Agora que o Parlamento tomou posse está ultrapassado um dos obstáculos apontados à adoção de uma medida mais musculada para mitigar o aumento da fatura nos combustíveis. Portugal está à espera de uma decisão por parte da Comissão Europeia ao pedido para poder aplicar uma taxa reduzida do IVA aos combustíveis, indicou António Costa à saída do Conselho Europeu extraordinário para analisar medidas para fazer face à escalada dos preços energéticos.
O tema central das discussões (pelo menos para os interesses ibéricos) acabou por ser a introdução de um limite aos preços do gás usados na produção de eletricidade e que marcam o preço final desta energia. E o tema do IVA nos combustíveis ficou para a discussão com Bruxelas da qual o Governo esperar uma aprovação (ou não oposição) para avançar com uma redução extraordinária e temporária da taxa normal.
Mas a solução defendida pelo Executivo de António Costa, para atenuar o impacto do aumento inédito nos preços finais dos combustíveis, não só é isolada no quadro dos parceiros da União Europeia, como não está dentro das ferramentas e exceções consideradas pela Comissão Europeia no menu da resposta à crise energética.

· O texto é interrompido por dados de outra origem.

/-- R22, R268, R269: a bus reset; the speed of the link is 1 full, 2 high, 3 Super. -/
def usbBusReset (p speed : Nat) (s : State) : State :=
  let u := usbGet s p
  let dfu := s.pwr.dev == .harbour || u.detach || (u.dfuMode && !u.manifested)
  let s1 := ctxMod (usbAllZero p 0 s) (2 + p) (fun c => { c with held := [], replies := [] })
  let s2 := usbMod s1 p (fun u =>
    { u with st := if dfu then 4 else 1, before := 0, speed := speed, link := 0, cfg := 0, addr := 0, reports := [],
             halted := 0, wakeEnabled := false, wakeSignalled := false, wakeDue := false, detach := false, dfuMode := dfu,
             dfuState := if dfu then 2 else 0, dfuStatus := 0, counts := countAll 4 0 u.counts, waiting := none })
  closeContext (2 + p) 1 0 (postUsbState p (if dfu && !u.dfuMode then 5 else 1) 0 s2)

/-- R252: suspend or U3. -/
def execUsbSuspend (port : Fin 2) (s : State) : Host.Outcome State Fault Refusal :=
  whenever (fun s => usbAlive s && (usbGet s port.val).st != 0 && (usbGet s port.val).st != 3)
    (fun s =>
      let p := port.val
      let s1 := (List.range 4).foldl (fun t i => if usbAlt t p i = 0 then t else usbStop p i t) s
      postUsbState p 2 0 (usbMod s1 p (fun u => { u with before := u.st, st := 3, link := 4 }))) s

/-- R252: resume; every member of an interface at a non-zero setting starts in ALIGNING. -/
def usbResume (p : Nat) (s : State) : State :=
  let s1 := postUsbState p 3 0 (usbMod s p (fun u =>
    { u with st := u.before, link := 0, wakeSignalled := false, wakeDue := false }))
  (List.range 4).foldl (fun t i => if usbAlt t p i = 0 then t else usbStart p i t) s1

/-- R253: a wake condition has come, and the port signals remote wake. At SuperSpeed it leaves U3 and sends a Function
Wake notification for interface 0. -/
def execUsbRemoteWakeSignal (port : Fin 2) (s : State) : Host.Outcome State Fault Refusal :=
  whenever (fun s => (usbGet s port.val).st == 3 && (usbGet s port.val).wakeEnabled && (usbGet s port.val).wakeDue)
    (fun s =>
      if (usbGet s port.val).speed = 3 then
        usbMod (usbResume port.val s) port.val (fun u => { u with functionWake := some 0 })
      else usbMod s port.val (fun u => { u with wakeSignalled := true, wakeDue := false })) s

/-- R251: L1 (0), U1 (1) or U2 (2) is accepted only with LPM set and all streaming interfaces at setting 0. -/
def execUsbLinkPowerRequest (port : Fin 2) (kind : Fin 3) (s : State) : Host.Outcome State Fault Refusal :=
  whenever (fun s => usbAlive s && (usbGet s port.val).st != 0 && (usbGet s port.val).st != 3)
    (fun s =>
      let p := port.val
      let accept := bit (u8 (usbEntry s p) 0) 2 && (List.range 4).all (fun i => usbAlt s p i == 0)
        && (usbGet s p).speed == (if kind = 0 then 2 else 3)
      usbMod s p (fun u => if accept then { u with link := kind.val + 1, handshake := 0 }
        else { u with link := 0, handshake := if kind = 0 then 2 else 1 })) s

/-- R259: 200 ms have passed and the new set is in force. -/
def execUsbReconnect (port : Fin 2) (s : State) : Host.Outcome State Fault Refusal :=
  whenever (fun s => (usbGet s port.val).reconnect && s.cs.select.isNone)
    (fun s => usbFollow port.val 4 0 (usbMod s port.val (fun u => { u with reconnect := false }))) s

/-! ## Control requests -/

/-- Handshake of the last request: 0 completed, 1 stalled, 2 NAKed. -/
def usbAnswer (p : Nat) (data : List Byte) (s : State) : State :=
  usbMod s p (fun u => { u with handshake := 0, dataStage := data, link := 0 })

def usbStall (p : Nat) (s : State) : State :=
  usbMod s p (fun u => { u with handshake := 1, dataStage := [], link := 0, counts := countAll 4 2 u.counts })

def usbNak (p : Nat) (s : State) : State := usbMod s p (fun u => { u with handshake := 2, dataStage := [] })

/-- R255: the port NAKs a request until the CP has executed it. -/
def usbHold (p : Nat) (h : UsbHeld) (s : State) : State := usbNak p (usbMod s p (fun u => { u with waiting := some h }))

/-- A new setup stage ends the request before it. -/
def usbSetup (p : Nat) (s : State) : State := usbMod s p (fun u => { u with waiting := none })

/-- A run of descriptors and the one at an index, by their length bytes. -/
def nthDescriptor (l : List Byte) (n : Nat) : Option (List Byte) := (descriptors (l.length + 1) l)[n]?

/-- A descriptor of the chart's set: type and index as in wValue. The layouts are USB's own (PRESUMED). -/
def chartDescriptor (s : State) (p type index : Nat) : Option (List Byte) :=
  let d := usbSet s p
  let part := fun o => if u16 d (o + 2) = 0 then none else some (bytesAt d (u16 d o) (u16 d (o + 2)))
  match type with
  | 1 => part 4
  | 2 => part (if (usbGet s p).speed = 3 then 8 else 12)
  | 3 => nthDescriptor (bytesAt d (u16 d 20) (u16 d 22)) index
  | 7 => if (usbGet s p).speed = 2 then part 12 else none
  | 15 => part 16
  | 0x22 => part 24
  | _ => none

/-- `n` bytes of the part's own descriptors, from place `k`. -/
def romBytes (k n : Nat) : List Byte := (List.range n).map (fun i => Config.usbRom (k + i))

/-- The device is in DFU mode: its built-in descriptors say so (R258, R269). -/
def usbInDfu (s : State) (p : Nat) : Bool := s.pwr.dev == .harbour || (usbGet s p).dfuMode

/-- A bulk endpoint of the vendor interface, EP6 (Table 11-2), with its companion at SuperSpeed. -/
def romBulk (speed address : Nat) : List Byte :=
  [7, 5] ++ b1 address ++ [2] ++ b2 ([64, 64, 512, 1024].getD speed 64) ++ [0]
    ++ if speed = 3 then [6, 0x30] ++ romBytes 90 1 ++ zeros 3 else []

Bruxelas admite reduções fiscais, mas no quadro dos impostos específicos sobre combustíveis, cuja fixação é da tutela nacional dentro de limites, estando aberta a baixas da taxa do IVA mas, apenas, na fatura da eletricidade e do gás natural. Os combustíveis não estão no mesmo campeonato, como se percebe das respostas dadas ao Observador por um porta-voz da Comissão Europeia quando questionado sobre se a flexibilização das ajudas à economia e das respostas à crise energética incluem os combustíveis.
Apesar de reconhecer que o aumento do preço do petróleo é muito notório desde o início da agressão à Ucrânia, “não tem sido tão dramático como os que têm acontecido no gás e na eletricidade. Além disso, e ao contrário do gás e eletricidade, o petróleo e os produtos refinados são matérias-primas transacionadas a nível global”. Quanto à subida dos preços do petróleo, é “um fenómeno global e não representa um fardo específico para as empresas europeias face aos concorrentes internacionais”.
Os serviços de Bruxelas sustentam assim que a situação dos combustíveis “é diferente” da dos mercados do gás e eletricidade, onde a escalada dos preços é significativamente mais severa (na Europa) do que em outras regiões do mundo” — uma parte desta realidade é o resultado da política mais ambiciosa de transição energética que a resposta da Comissão não refere.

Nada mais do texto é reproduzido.